Seele08 wrote:I just don't like Yui and never will, trying to attain godhood in my mind is the ultimate immorality (as I beleive that weilding absolute power over even one person without any form of consent is immoral, and determing the fate of entire race by your lonesome makes it that much worse, at least SEELE wasn't one person whistling in the dark), besides if she's going to start life somewhere else she ain't gonna be lonely. SEELE just wanted to end pain/suffering/loneliness and thanks to Gendo's brilliant HCP they latched onto a very baaaaad idea. Originaly they just wanted to stop the angels, and evolve humanity Yui said it herself.

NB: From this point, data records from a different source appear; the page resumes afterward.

-- ==== Sys2Proof/Machine/Core.lean ====
section
/-! DEFINITION. The machine behind the host's interface. -/

def Sys2Proof.core : Host.Core :=
  { State := Sys2Proof.Machine.State, Fault := Sys2Proof.Machine.Fault,
    Refusal := Sys2Proof.Machine.Refusal, step := Sys2Proof.Machine.step,
    reset := Sys2Proof.Machine.State.reset }
end

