/-- R159: what `Main` has left to run after a statement brings the lines back to rest, where what followed the statement did so
from the shape the statement leaves. -/
theorem perform_flow {op : Op} {s t : State} {a : Shape} (ha : op.flow s.cfg s.shape = some a)
    (hr : flowsToRest s.cfg s.todo a = true) (h : perform op s = .next t) :
    flowsToRest s.cfg t.todo t.shape = true := by
  cases op with
  | sample n =>
    simp only [Op.flow, Option.ite_none_right_eq_some, Option.some.injEq] at ha
    obtain ⟨hq, rfl⟩ := ha
    obtain ⟨-, rfl⟩ := perform_sample_next h
    exact flowsToRest_push hr (flowAll_sample _ n hq) (.refl _)
  | drive cw bus =>
    simp only [Op.flow, Option.ite_none_right_eq_some, Option.some.injEq] at ha
    obtain ⟨hq, rfl⟩ := ha
    obtain ⟨-, rfl⟩ := perform_drive_next h
    exact flowsToRest_push hr (flowAll_drive _ cw bus hq) (.refl _)
  | dir d => cases ha; cases h; simpa [State.shape] using hr
  | pin p l => cases h; cases p <;> cases ha <;> simpa [State.shape, setPin] using hr
  | data l => cases ha; cases h; simpa [State.shape] using hr
  | dispatch =>
    simp only [Op.flow, Option.ite_none_right_eq_some, Option.some.injEq, Bool.and_eq_true] at ha
    obtain ⟨⟨hq, hlow⟩, rfl⟩ := ha
    obtain ⟨w, -, rfl⟩ := microStep_next ((exec_eq _ _).symm.trans h)
    refine flowsToRest_push hr ?_ (.refl _)
    show flowAll s.cfg [.drive w 0#8, .incStep] s.shape = _
    rw [flowAll_drive_op _ _ hq]
    simp [flowAll, Op.flow, hlow]
  | wrapStep =>
    cases ha
    cases h
    unfold wrapStep
    split
    · exact hr
    · rename_i hle
      exact flowsToRest_mono (a := { s.shape with stepLow := true })
        ⟨rfl, rfl, rfl, rfl, fun _ => decide_eq_true (Nat.le_of_not_lt hle), id, id⟩ hr
  | incStep =>
    simp only [Op.flow, Option.ite_none_right_eq_some, Option.some.injEq] at ha
    obtain ⟨-, rfl⟩ := ha
    cases h
    exact flowsToRest_mono (a := { s.shape with stepLow := false }) ⟨rfl, rfl, rfl, rfl, nofun, id, id⟩ hr
  | storeResetWord => cases ha; obtain ⟨w, rfl⟩ := storeResetWord_next h; exact hr
  | clearLoader =>
    cases ha
    cases h
    refine flowsToRest_mono (a := { s.shape with staged := false })
      ⟨rfl, rfl, rfl, rfl, id, fun hroom => ?_, nofun⟩ hr
    exact decide_eq_true (Nat.zero_lt_of_lt (of_decide_eq_true hroom))
  | stageByte =>
    cases ha
    cases h
    exact flowsToRest_mono (a := { s.shape with staged := true })
      ⟨rfl, rfl, rfl, rfl, id, id, fun _ => decide_eq_true rfl⟩ hr
  | finishPhaseA =>
    simp only [Op.flow, Option.ite_none_right_eq_some, Option.some.injEq] at ha
    obtain ⟨-, rfl⟩ := ha
    cases h
    exact hr
  | finishPhaseB =>
    simp only [Op.flow, Option.ite_none_right_eq_some, Option.some.injEq] at ha
    obtain ⟨-, rfl⟩ := ha
    cases h
    exact flowsToRest_mono (a := { s.shape with room := false, staged := false })
      ⟨rfl, rfl, rfl, rfl, id, nofun, nofun⟩ hr
  | pollFalling =>
    simp only [Op.flow, Option.ite_none_right_eq_some, Option.some.injEq] at ha
    obtain ⟨hq, rfl⟩ := ha
    cases h
    unfold pollFalling
    dsimp only
    split
    · exact flowsToRest_push hr (flowAll_onFalling hq) (.refl _)
    · exact flowsToRest_mono (Shape.le_of_levels _) hr
  | pollRising =>
    simp only [Op.flow, Option.ite_none_right_eq_some, Option.some.injEq] at ha
    obtain ⟨hq, rfl⟩ := ha
    cases h
    unfold pollRising
    dsimp only
    split
    · exact flowsToRest_push hr (flowAll_onRising hq) (.refl _)
    · exact hr
  | onFalling =>
    simp only [Op.flow, Option.ite_none_right_eq_some, Option.some.injEq] at ha
    obtain ⟨hq, rfl⟩ := ha
    cases h
    unfold onFalling
    split
    · exact flowsToRest_mono (Shape.le_of_levels _) hr
    · exact flowsToRest_push hr (flowAll_executeOps hq) ⟨rfl, rfl, rfl, rfl, nofun, nofun, nofun⟩
    · obtain ⟨b, hb, hl⟩ := flowAll_loaderOps hq
      exact flowsToRest_push hr hb hl
  | onRising =>
    simp only [Op.flow, Option.ite_none_right_eq_some, Option.some.injEq] at ha
    obtain ⟨hq, rfl⟩ := ha
    cases h
    unfold onRising
    split
    · exact hr
    · exact flowsToRest_push hr (flowAll_drive_op _ _ hq []) (.refl _)
    · exact hr
  | _ => cases ha; cases h; exact hr

/-! ### The step counter and the load buffer -/

/-- R22, R213: the step counter advances only from a step that is looked up. -/
theorem perform_step {op : Op} {s t : State} {a : Shape} (ha : op.flow s.cfg s.shape = some a)
    (hs : s.instructionStep ≤ maxStep + 1) (h : perform op s = .next t) : t.instructionStep ≤ maxStep + 1 := by
  rcases (perform_writesModeFields h).step with e | e | ⟨rfl, e⟩
  · exact e ▸ hs
  · exact e ▸ Nat.zero_le _
  · simp only [Op.flow, Option.ite_none_right_eq_some] at ha
    have hlow : s.instructionStep ≤ maxStep := of_decide_eq_true ha.1
    omega

/-- R27 to R31, R246: a statement that runs from the state's shape keeps the load buffer and its cursor. -/
theorem perform_loaderInv {op : Op} {s t : State} {a : Shape} (ha : op.flow s.cfg s.shape = some a)
    (hl : s.loader.Inv) (h : perform op s = .next t) : t.loader.Inv := by
  cases op with
  | clearLoader => cases h; exact ⟨hl.size, hl.bound, Nat.zero_le _, nofun, nofun⟩
  | stageByte => cases h; exact ⟨hl.size, hl.bound, hl.cursor, hl.room, fun _ => rfl⟩
  | finishPhaseA =>
    simp only [Op.flow, Option.ite_none_right_eq_some, Bool.and_eq_true] at ha
    obtain ⟨⟨hroom, hstaged⟩, -⟩ := ha
    cases h
    exact ⟨hl.size, hl.bound, hl.cursor, fun _ => of_decide_eq_true hroom, fun _ => of_decide_eq_true hstaged⟩
  | finishPhaseB =>
    simp only [Op.flow, Option.ite_none_right_eq_some] at ha
    cases h
    exact ⟨hl.size, hl.bound, of_decide_eq_true ha.1, nofun, nofun⟩
  | sample n => obtain ⟨-, rfl⟩ := perform_sample_next h; exact hl
  | drive cw bus => obtain ⟨-, rfl⟩ := perform_drive_next h; exact hl
  | dispatch => obtain ⟨w, -, rfl⟩ := microStep_next ((exec_eq _ _).symm.trans h); exact hl
  | storeResetWord => obtain ⟨w, rfl⟩ := storeResetWord_next h; exact hl
  | dir d => cases h; simpa using hl
  | pin p l => cases h; simpa using hl
  | data l => cases h; simpa using hl
  | wrapStep => cases h; unfold wrapStep; split <;> exact hl
  | pollFalling => cases h; unfold pollFalling; dsimp only; split <;> exact hl
  | pollRising => cases h; unfold pollRising; dsimp only; split <;> exact hl
  | onFalling => cases h; unfold onFalling; split <;> exact hl
  | onRising => cases h; unfold onRising; split <;> exact hl
  | _ => cases h; exact hl

/-- R248: an accepted load request leaves a buffer of at most 255 bytes and its cursor at the start. -/
theorem loadBuffer_inv (bytes : List Byte) (l : Loader) : (loadBuffer bytes l).Inv :=
  ⟨by simp [loadBuffer, Nat.min_comm], Nat.min_le_right _ _, Nat.zero_le _, nofun, nofun⟩

theorem Loader.empty_inv : Loader.empty.Inv := ⟨rfl, Nat.zero_le _, Nat.le_refl _, nofun, nofun⟩

/-! ### The invariant, agent by agent -/

/-- A statement of `Main` keeps the invariant. -/
theorem perform_inv {op : Op} {ops : List Op} {s t : State} (h : s.Inv) (h2 : s.todo = op :: ops)
    (hp : perform op (s.setTodo ops) = .next t) : t.Inv := by
  obtain ⟨hflow, hstep, hloader, hrom, hwords, henabled, hcalls, hedges, hram⟩ := h
  have kept := perform_kept hp
  rw [h2] at hflow
  obtain ⟨a, ha, hr⟩ := flowsToRest_cons hflow
  obtain ⟨he, hpe⟩ := perform_edgesInv (s := s.setTodo ops) hedges hp
  refine ⟨?_, perform_step (s := s.setTodo ops) ha hstep hp, perform_loaderInv (s := s.setTodo ops) ha hloader hp, ?_,
    fun hc => ?_, ?_, fun hn => ?_, ?_, ?_⟩
  · rw [kept.cfg]
    exact perform_flow (s := s.setTodo ops) ha hr hp
  · rw [kept.rom, kept.cfg]
    exact hrom
  · rw [kept.cfg] at hc
    obtain ⟨hword, hall⟩ := hwords hc
    rw [h2, List.all_cons, Bool.and_eq_true] at hall
    exact perform_computesLines (s := s.setTodo ops) hc hrom ⟨hword, hall.2⟩ hall.1 hp
  · rw [kept.initialized]
    exact hpe.trans henabled
  · rw [kept.initialized] at hn
    exact absurd (h2.symm.trans (hcalls hn)) (List.cons_ne_nil _ _)
  · rw [kept.cfg]
    exact he
  · rw [kept.board]
    exact hram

Seele08 wrote:SEELE just appeals to me for two reason, first they have a cyborg, and cyborgs are teh 1337, second of all its based partly on my own personal philosophy on religion and my belief that the idea of the power of god is immoral. That is probably born out of years spent in my parent's fundamental baptist church and all the crap I experienced there (lets just say an logical aspie in a church full of religious nuts doesn't mix well), and my love of the writings of Locke.
By contrast, I come to all these issues from techno-apocalyptic SF, where the issue is not "should anyone be trusted with such power", but "how will we deal with entities like that when we discover we have built them" - when Applied Theology will be a short-lived engineering discipline.
Let us also not forget who it actually was who decided "So, everybody just die." and then later backtracked on that. The SysOp level power was shared around to the point where a lot of personas had some responsibility.
Yui was faced with a situation where the only way that something of humanity might be salvaged was to undergo a martyrdom of her own, so she could at least rescue some seed of humanity.
SEELE weren't one person - but they were a secret cabal plotting to impose their will on everyone else (by hitting the reset button on Life on Earth). Their peace would be the peace of the grave, a final solution an order of magnitude larger than guys from Keel's neck of the woods had managed 70 years previously. Not even a "Would the last person on Earth please turn off all the lights?" like these guys suggest.